(Data excerpts)
Segment Open

/-- The word of an instruction; an event has none. -/
def Instr.encode : Instr → Option Word
  | .clauseHeader o => some (o.toWord 0x3F)
  | .hint o => some (o.toWord 0x3C)
  | .immediateExtension o => some (o.toWord 0x3D)
  | .arithmeticPrefix o => some (o.toWord 0x3E)
  | .memoryPrefix o => some (o.toWord 0x3E)
  | .iadd o => some (o.toWord 0x00 0)
  | .isub o => some (o.toWord 0x00 1)
  | .imul o => some (o.toWord 0x00 2)
  | .imulhs o => some (o.toWord 0x00 3)
  | .imulhu o => some (o.toWord 0x00 4)
  | .imins o => some (o.toWord 0x00 5)
  | .imaxs o => some (o.toWord 0x00 6)
  | .iminu o => some (o.toWord 0x00 7)
  | .imaxu o => some (o.toWord 0x00 8)
  | .iaddss o => some (o.toWord 0x00 9)
  | .isubss o => some (o.toWord 0x00 10)
  | .iaddI o => some (o.toWord 0x01 0)
  | .isubI o => some (o.toWord 0x01 1)
  | .imulI o => some (o.toWord 0x01 2)
  | .imulhsI o => some (o.toWord 0x01 3)
  | .imulhuI o => some (o.toWord 0x01 4)
  | .iminsI o => some (o.toWord 0x01 5)
  | .imaxsI o => some (o.toWord 0x01 6)
  | .iminuI o => some (o.toWord 0x01 7)
  | .imaxuI o => some (o.toWord 0x01 8)
  | .iaddssI o => some (o.toWord 0x01 9)
  | .isubssI o => some (o.toWord 0x01 10)
  | .and o => some (o.toWord 0x02 0)
  | .or o => some (o.toWord 0x02 1)
  | .xor o => some (o.toWord 0x02 2)
  | .andn o => some (o.toWord 0x02 3)
  | .orn o => some (o.toWord 0x02 4)
  | .xnor o => some (o.toWord 0x02 5)
  | .shl o => some (o.toWord 0x02 6)
  | .shr o => some (o.toWord 0x02 7)
  | .sar o => some (o.toWord 0x02 8)
  | .rotl o => some (o.toWord 0x02 9)
  | .rotr o => some (o.toWord 0x02 10)
  | .andI o => some (o.toWord 0x03 0)
  | .orI o => some (o.toWord 0x03 1)
  | .xorI o => some (o.toWord 0x03 2)
  | .andnI o => some (o.toWord 0x03 3)
  | .ornI o => some (o.toWord 0x03 4)
  | .xnorI o => some (o.toWord 0x03 5)
  | .shlI o => some (o.toWord 0x03 6)
  | .shrI o => some (o.toWord 0x03 7)
  | .sarI o => some (o.toWord 0x03 8)
  | .rotlI o => some (o.toWord 0x03 9)
  | .rotrI o => some (o.toWord 0x03 10)
  | .popc o => some (o.toWord 0x04 0)
  | .clz o => some (o.toWord 0x04 1)
  | .ctz o => some (o.toWord 0x04 2)
  | .brev o => some (o.toWord 0x04 3)
  | .bfez o => some (o.toWord 0x04 4)
  | .bfes o => some (o.toWord 0x04 5)
  | .bfi o => some (o.toWord 0x04 6)
  | .fshl o => some (o.toWord 0x04 7)
  | .bsel o => some (o.toWord 0x04 8)
  | .bswap o => some (o.toWord 0x04 9)
  | .imad o => some (o.toWord 0x05 0)
  | .imadhs o => some (o.toWord 0x05 1)
  | .imadhu o => some (o.toWord 0x05 2)
  | .imadw o => some (o.toWord 0x05 3)
  | .imadws o => some (o.toWord 0x05 4)
  | .isad o => some (o.toWord 0x05 5)
  | .idp4 o => some (o.toWord 0x05 6)
  | .idp4z o => some (o.toWord 0x05 7)
  | .mov o => some (o.toWord 0x06 0)
  | .movi o => some (o.toWord 0x06 1)
  | .sel o => some (o.toWord 0x06 2)
  | .sext8 o => some (o.toWord 0x06 3)
  | .sext16 o => some (o.toWord 0x06 4)
  | .zext8 o => some (o.toWord 0x06 5)
  | .zext16 o => some (o.toWord 0x06 6)
  | .add64 o => some (o.toWord 0x06 7)
  | .sub64 o => some (o.toWord 0x06 8)
  | .shl64 o => some (o.toWord 0x06 9)
  | .shr64 o => some (o.toWord 0x06 10)
  | .wadd o => some (o.toWord 0x07 0)
  | .wsub o => some (o.toWord 0x07 1)
  | .wmul o => some (o.toWord 0x07 2)
  | .wand o => some (o.toWord 0x07 3)
  | .wor o => some (o.toWord 0x07 4)
  | .wxor o => some (o.toWord 0x07 5)
  | .wshl o => some (o.toWord 0x07 6)
  | .wshr o => some (o.toWord 0x07 7)
  | .wmov o => some (o.toWord 0x07 8)
  | .wmovi o => some (o.toWord 0x07 9)
  | .v2w o => some (o.toWord 0x07 10)
  | .w2v o => some (o.toWord 0x07 11)
  | .wlea o => some (o.toWord 0x07 12)
  | .fadd o => some (o.toWord 0x08 0)
  | .fsub o => some (o.toWord 0x08 1)
  | .fmul o => some (o.toWord 0x08 2)
  | .fmin o => some (o.toWord 0x08 3)
  | .fmax o => some (o.toWord 0x08 4)
  | .fminm o => some (o.toWord 0x08 5)
  | .fmaxm o => some (o.toWord 0x08 6)
  | .fcpysgn o => some (o.toWord 0x08 7)
  | .fabs o => some (o.toWord 0x08 8)
  | .fneg o => some (o.toWord 0x08 9)
  | .fsat o => some (o.toWord 0x08 10)
  | .ffma o => some (o.toWord 0x09 0)
  | .ffms o => some (o.toWord 0x09 1)
  | .fnma o => some (o.toWord 0x09 2)
  | .hadd2 o => some (o.toWord 0x0A 0)
  | .hmul2 o => some (o.toWord 0x0A 1)
  | .hfma2 o => some (o.toWord 0x0A 2)
  | .hmin2 o => some (o.toWord 0x0A 3)
  | .hmax2 o => some (o.toWord 0x0A 4)
  | .badd2 o => some (o.toWord 0x0A 5)
  | .bmul2 o => some (o.toWord 0x0A 6)
  | .bfma2 o => some (o.toWord 0x0A 7)
  | .bmin2 o => some (o.toWord 0x0A 8)
  | .bmax2 o => some (o.toWord 0x0A 9)
  | .f2is o => some (o.toWord 0x0B 0)
  | .f2iz o => some (o.toWord 0x0B 1)
  | .is2f o => some (o.toWord 0x0B 2)
  | .iz2f o => some (o.toWord 0x0B 3)
  | .f2h2 o => some (o.toWord 0x0B 4)
  | .h2fl o => some (o.toWord 0x0B 5)
  | .h2fh o => some (o.toWord 0x0B 6)
  | .f2b2 o => some (o.toWord 0x0B 7)
  | .b2fl o => some (o.toWord 0x0B 8)
  | .b2fh o => some (o.toWord 0x0B 9)
  | .frnd o => some (o.toWord 0x0B 10)
  | .fclass o => some (o.toWord 0x0B 11)
  | .fexp o => some (o.toWord 0x0B 12)
  | .fldexp o => some (o.toWord 0x0B 13)
  | .rcp o => some (o.toWord 0x0C 0)
  | .rsq o => some (o.toWord 0x0C 1)
  | .sqrt o => some (o.toWord 0x0C 2)
  | .ex2 o => some (o.toWord 0x0C 3)
  | .lg2 o => some (o.toWord 0x0C 4)
  | .sint o => some (o.toWord 0x0C 5)
  | .cost o => some (o.toWord 0x0C 6)
  | .tanh o => some (o.toWord 0x0C 7)
  | .logi o => some (o.toWord 0x0C 8)
  | .sfuComplete _ _ => none
  | .shfi o => some (o.toWord 0x0E 0)
  | .shfu o => some (o.toWord 0x0E 1)
  | .shfd o => some (o.toWord 0x0E 2)
  | .shfx o => some (o.toWord 0x0E 3)
  | .qswx o => some (o.toWord 0x0E 4)
  | .qswy o => some (o.toWord 0x0E 5)
  | .qswd o => some (o.toWord 0x0E 6)
  | .qbc o => some (o.toWord 0x0E 7)
  | .vany o => some (o.toWord 0x0E 8)
  | .vall o => some (o.toWord 0x0E 9)
  | .vbal o => some (o.toWord 0x0E 10)
  | .matchX o => some (o.toWord 0x0E 11)
  | .redi o => some (o.toWord 0x0E 12)
  | .redf o => some (o.toWord 0x0E 13)
  | .lmask o => some (o.toWord 0x0E 14)
  | .sgset o => some (o.toWord 0x0E 15)
  | .ceq o => some (o.toWord 0x10)
  | .cne o => some (o.toWord 0x11)
  | .clt o => some (o.toWord 0x12)
  | .cle o => some (o.toWord 0x13)
  | .cgt o => some (o.toWord 0x14)
  | .cge o => some (o.toWord 0x15)
  | .ctany o => some (o.toWord 0x16)
  | .ctnone o => some (o.toWord 0x17)
  | .pand o => some (o.toWord 0x18 0)
  | .por o => some (o.toWord 0x18 1)
  | .pxor o => some (o.toWord 0x18 2)
  | .pandn o => some (o.toWord 0x18 3)
  | .pnot o => some (o.toWord 0x18 4)
  | .pmov o => some (o.toWord 0x18 5)
  | .pseti o => some (o.toWord 0x18 6)
  | .bra o => some (o.toWord 0x19 0)
  | .call o => some (o.toWord 0x19 1)
  | .brx o => some (o.toWord 0x1A 0)
  | .callx o => some (o.toWord 0x1A 1)
  | .ret o => some (o.toWord 0x1A 2)
  | .exit o => some (o.toWord 0x1A 3)
  | .demote o => some (o.toWord 0x1A 4)
  | .yield o => some (o.toWord 0x1A 5)
  | .nop o => some (o.toWord 0x1A 6)
  | .bkpt o => some (o.toWord 0x1A 7)
  | .ld8z o => some (o.toWord 0x20 0)
  | .ld8s o => some (o.toWord 0x20 1)
  | .ld16z o => some (o.toWord 0x20 2)
  | .ld16s o => some (o.toWord 0x20 3)
  | .ld32 o => some (o.toWord 0x20 4)
  | .ld64 o => some (o.toWord 0x20 5)
  | .ld128 o => some (o.toWord 0x20 6)
  | .ldf32 o => some (o.toWord 0x20 7)
  | .ldfb16 o => some (o.toWord 0x20 8)
  | .loadComplete _ _ => none
  | .registerSpill _ _ _ _ => none
  | .st8 o => some (o.toWord 0x21 0)
  | .st16 o => some (o.toWord 0x21 1)
  | .st32 o => some (o.toWord 0x21 2)
  | .st64 o => some (o.toWord 0x21 3)
  | .st128 o => some (o.toWord 0x21 4)
  | .deferredStorePerform _ => none
  | .lds32 o => some (o.toWord 0x22 0)
  | .lds64 o => some (o.toWord 0x22 1)
  | .lds128 o => some (o.toWord 0x22 2)
  | .sts32 o => some (o.toWord 0x22 3)
  | .sts64 o => some (o.toWord 0x22 4)
  | .sts128 o => some (o.toWord 0x22 5)
  | .atsadd o => some (o.toWord 0x22 6)
  | .atsmax o => some (o.toWord 0x22 7)
  | .spadLoadComplete _ _ => none
  | .aadd o => some (o.toWord 0x23 0)
  | .amins o => some (o.toWord 0x23 1)
  | .amaxs o => some (o.toWord 0x23 2)
  | .aminz o => some (o.toWord 0x23 3)
  | .amaxz o => some (o.toWord 0x23 4)
  | .aand o => some (o.toWord 0x23 5)
  | .aor o => some (o.toWord 0x23 6)
  | .axor o => some (o.toWord 0x23 7)
  | .aswp o => some (o.toWord 0x23 8)
  | .acas o => some (o.toWord 0x23 9)
  | .aincw o => some (o.toWord 0x23 10)
  | .adecw o => some (o.toWord 0x23 11)
  | .afadd o => some (o.toWord 0x23 12)
  | .aadd64 o => some (o.toWord 0x23 13)
  | .acas64 o => some (o.toWord 0x23 14)
  | .aswp64 o => some (o.toWord 0x23 15)
  | .atomComplete _ _ => none
  | .radd o => some (o.toWord 0x24 0)
  | .rmins o => some (o.toWord 0x24 1)
  | .rmaxs o => some (o.toWord 0x24 2)
  | .rminz o => some (o.toWord 0x24 3)
  | .rmaxz o => some (o.toWord 0x24 4)
  | .rand o => some (o.toWord 0x24 5)
  | .ror o => some (o.toWord 0x24 6)
  | .rxor o => some (o.toWord 0x24 7)
  | .rswp o => some (o.toWord 0x24 8)
  | .rfadd o => some (o.toWord 0x24 12)
  | .radd64 o => some (o.toWord 0x24 13)
  | .fence o => some (o.toWord 0x25 0)
  | .cflush o => some (o.toWord 0x25 1)
  | .cwb o => some (o.toWord 0x25 2)
  | .cinv o => some (o.toWord 0x25 3)
  | .pfl2 o => some (o.toWord 0x25 4)
  | .pfl1 o => some (o.toWord 0x25 5)
  | .qst o => some (o.toWord 0x26 0)
  | .qsel o => some (o.toWord 0x26 1)
  | .qerr o => some (o.toWord 0x26 2)
  | .sbchk o => some (o.toWord 0x26 3)
  | .mta o => some (o.toWord 0x26 4)
  | .qblkComplete _ _ => none
  | .gang o => some (o.toWord 0x28 0)
  | .mmas o => some (o.toWord 0x28 1)
  | .mmag o => some (o.toWord 0x28 2)
  | .rendezvousAccept _ _ => none
  | .rendezvousTimeout _ _ => none
  | .matrixOpStart _ => none
  | .matrixKStep _ => none
  | .bFetchFault _ => none
  | .matrixReissue _ _ => none
  | .matrixOpComplete _ => none
  | .acz o => some (o.toWord 0x28 3)
  | .acrd o => some (o.toWord 0x28 4)
  | .acwr o => some (o.toWord 0x28 5)
  | .acst o => some (o.toWord 0x28 6)
  | .acld o => some (o.toWord 0x28 7)
  | .tileTransferComplete _ _ => none
  | .mprg o => some (o.toWord 0x28 8)
  | .mrel o => some (o.toWord 0x28 9)
  | .cpyin o => some (o.toWord 0x29 0)
  | .cpyout o => some (o.toWord 0x29 1)
  | .cpymc o => some (o.toWord 0x29 2)
  | .cpyq2 o => some (o.toWord 0x29 3)
  | .ringdef o => some (o.toWord 0x29 4)
  | .awaitf o => some (o.toWord 0x29 5)
  | .rels o => some (o.toWord 0x29 6)
  | .cpyst o => some (o.toWord 0x29 7)
  | .copyCommandStart _ => none
  | .copyTranslationFault _ _ => none
  | .copyOpComplete _ _ => none
  | .multicastDelivery _ _ _ => none
  | .releaseReportArrival _ => none
  | .awaitfService _ _ => none
  | .awaitfTimeout _ _ => none
  | .rowcpy o => some (o.toWord 0x2A 0)
  | .rowfill o => some (o.toWord 0x2A 1)
  | .rowand o => some (o.toWord 0x2A 2)
  | .rowor o => some (o.toWord 0x2A 3)
  | .rownot o => some (o.toWord 0x2A 4)
  | .rowmaj o => some (o.toWord 0x2A 5)
  | .rowsaxpy o => some (o.toWord 0x2A 6)
  | .rowst o => some (o.toWord 0x2A 7)
  | .rowPlan _ _ => none
  | .rowStackAccept _ _ => none
  | .rowSweep _ _ => none
  | .rowStep _ _ => none
  | .rowResume _ _ => none
  | .perBankRefreshDue _ _ => none
  | .postponedRefreshIssue _ _ => none
  | .allBankRefresh _ _ => none
  | .bara o => some (o.toWord 0x2B 0)
  | .barw o => some (o.toWord 0x2B 1)
  | .bars o => some (o.toWord 0x2B 2)
  | .warm o => some (o.toWord 0x2B 3)
  | .warmComplete _ _ => none
  | .wwait o => some (o.toWord 0x2B 4)
  | .spuriousTrigger _ _ _ => none
  | .wwaitTimeout _ _ _ => none
  | .waitv o => some (o.toWord 0x2B 5)
  | .waitvEvaluation _ _ _ => none
  | .waitvDeadline _ _ _ => none
  | .tlwait o => some (o.toWord 0x2B 6)
  | .tlrd o => some (o.toWord 0x2B 7)
  | .sleep o => some (o.toWord 0x2B 8)
  | .sleepExpiry _ _ _ => none
  | .barrierTimerExpiry _ _ => none
  | .pin o => some (o.toWord 0x2C 0)
  | .unpin o => some (o.toWord 0x2C 1)
  | .taff o => some (o.toWord 0x2C 2)
  | .migr o => some (o.toWord 0x2C 3)
  | .pgcnt o => some (o.toWord 0x2C 4)
  | .twin o => some (o.toWord 0x2C 5)
  | .tqry o => some (o.toWord 0x2C 6)
  | .tqryOp o => some (o.toWord 0x2C 6)
  | .queryComplete _ _ => none
  | .tierOpComplete _ _ => none
  | .moveCopyPhase _ => none
  | .moveSwitch _ => none
  | .moveCommit _ => none
  | .moveRetire _ => none
  | .counterHalving => none
  | .promotionPolicy _ _ => none
  | .frameRetirement _ _ => none
  | .poolRemoteRequest _ _ => none
  | .poolGrant _ _ => none
  | .poolWaitLimitExpiry _ => none
  | .poolStateChange _ _ => none
  | .enq o => some (o.toWord 0x2D 0)
  | .stq o => some (o.toWord 0x2D 1)
  | .idemb o => some (o.toWord 0x2D 2)
  | .ideme o => some (o.toWord 0x2D 3)
  | .dlaunch o => some (o.toWord 0x2D 4)
  | .descriptorReadComplete _ => none
  | .trap o => some (o.toWord 0x2E 0)
  | .sysc o => some (o.toWord 0x2E 1)
  | .syscComplete _ _ _ => none
  | .fcall o => some (o.toWord 0x2E 2)
  | .rett o => some (o.toWord 0x2E 3)
  | .s2v o => some (o.toWord 0x2E 4)
  | .v2s o => some (o.toWord 0x2E 5)
  | .tlbi o => some (o.toWord 0x2E 6)
  | .issueGroupFormation _ _ => none
  | .yieldMarkExpiry _ _ _ => none
  | .collectiveStallTimeout _ _ _ => none
  | .collectiveHoldTimeout _ => none
  | .trapEntry _ _ _ => none
  | .faultRecordQueued _ => none
  | .resumeAction _ _ => none
  | .skipAction _ _ => none
  | .deliverAction _ _ => none
  | .killAction _ _ => none
  | .engineFaultService _ _ _ => none
  | .watchdogExpiry _ => none
  | .tlbInvalidation _ _ => none
  | .workgroupStart _ _ _ => none
  | .stealRequest _ => none
  | .preemptionRequest _ _ => none
  | .drainBoundExpiry _ => none
  | .workgroupSave _ => none
  | .workgroupFlush _ => none
  | .workgroupResume _ _ => none
  | .workgroupEnd _ => none
  | .pipelineComplete _ _ => none
  | .bandwidthWindowRelease _ => none
  | .packageReset => none
  | .getVersion _ => none
  | .getCapabilities _ => none
  | .negotiateAlgorithms _ _ _ => none
  | .getDigests _ => none
  | .getCertificate _ _ => none
  | .challenge _ _ => none
  | .getMeasurements _ _ => none
  | .deviceStatusWrite _ _ _ _ => none
  | .semaphoreClaim _ _ => none
  | .leaseRenew _ => none
  | .semaphoreRelease _ => none
  | .leaseExpiry => none
  | .createPartition _ _ _ => none
  | .resizeRemoveCores _ _ _ _ => none
  | .resizeRemoveSlices _ _ _ _ => none
  | .resizeShrinkTierShare _ _ _ _ _ => none
  | .destroyPartition _ _ _ => none
  | .setPowerLimit _ _ _ => none
  | .firmwareUpdate _ _ _ => none
  | .hostLaunch _ _ _ => none
  | .capabilityTableRead _ => none
  | .powerControllerUpdate _ => none
  | .thermalThrottle _ => none
  | .thermalReset _ => none
  | .lifetimeCounterFlush => none
  | .reservedOpcode _ => none
  | .serviceCoreAccess _ _ => none
  | .storeAcknowledgement _ => none
  | .lineEviction _ _ _ => none
  | .refreshEnd _ _ => none
  | .tierCommandAccept _ _ => none
  | .frameGenerationChange _ _ => none
  | .tlbEntryDrop _ _ => none
  | .powerLoss => none
  | .migrHostReport _ _ _ => none
  | .managementPageMove _ _ _ _ => none
  | .partitionSettingWrite _ _ => none
  | .resizeAddResources _ _ _ _ => none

Segment Closed

* Exercise aim: Look above for the line containing "(o.toWord 0x23 9)". Output from there through the line containing "(o.toWord 0x24 1)", exactly and inclusively.

* Answer for the task:
  | .acas o => some (o.toWord 0x23 9)
  | .aincw o => some (o.toWord 0x23 10)
  | .adecw o => some (o.toWord 0x23 11)
  | .afadd o => some (o.toWord 0x23 12)
  | .aadd64 o => some (o.toWord 0x23 13)
  | .acas64 o => some (o.toWord 0x23 14)
  | .aswp64 o => some (o.toWord 0x23 15)
  | .atomComplete _ _ => none
  | .radd o => some (o.toWord 0x24 0)
  | .rmins o => some (o.toWord 0x24 1)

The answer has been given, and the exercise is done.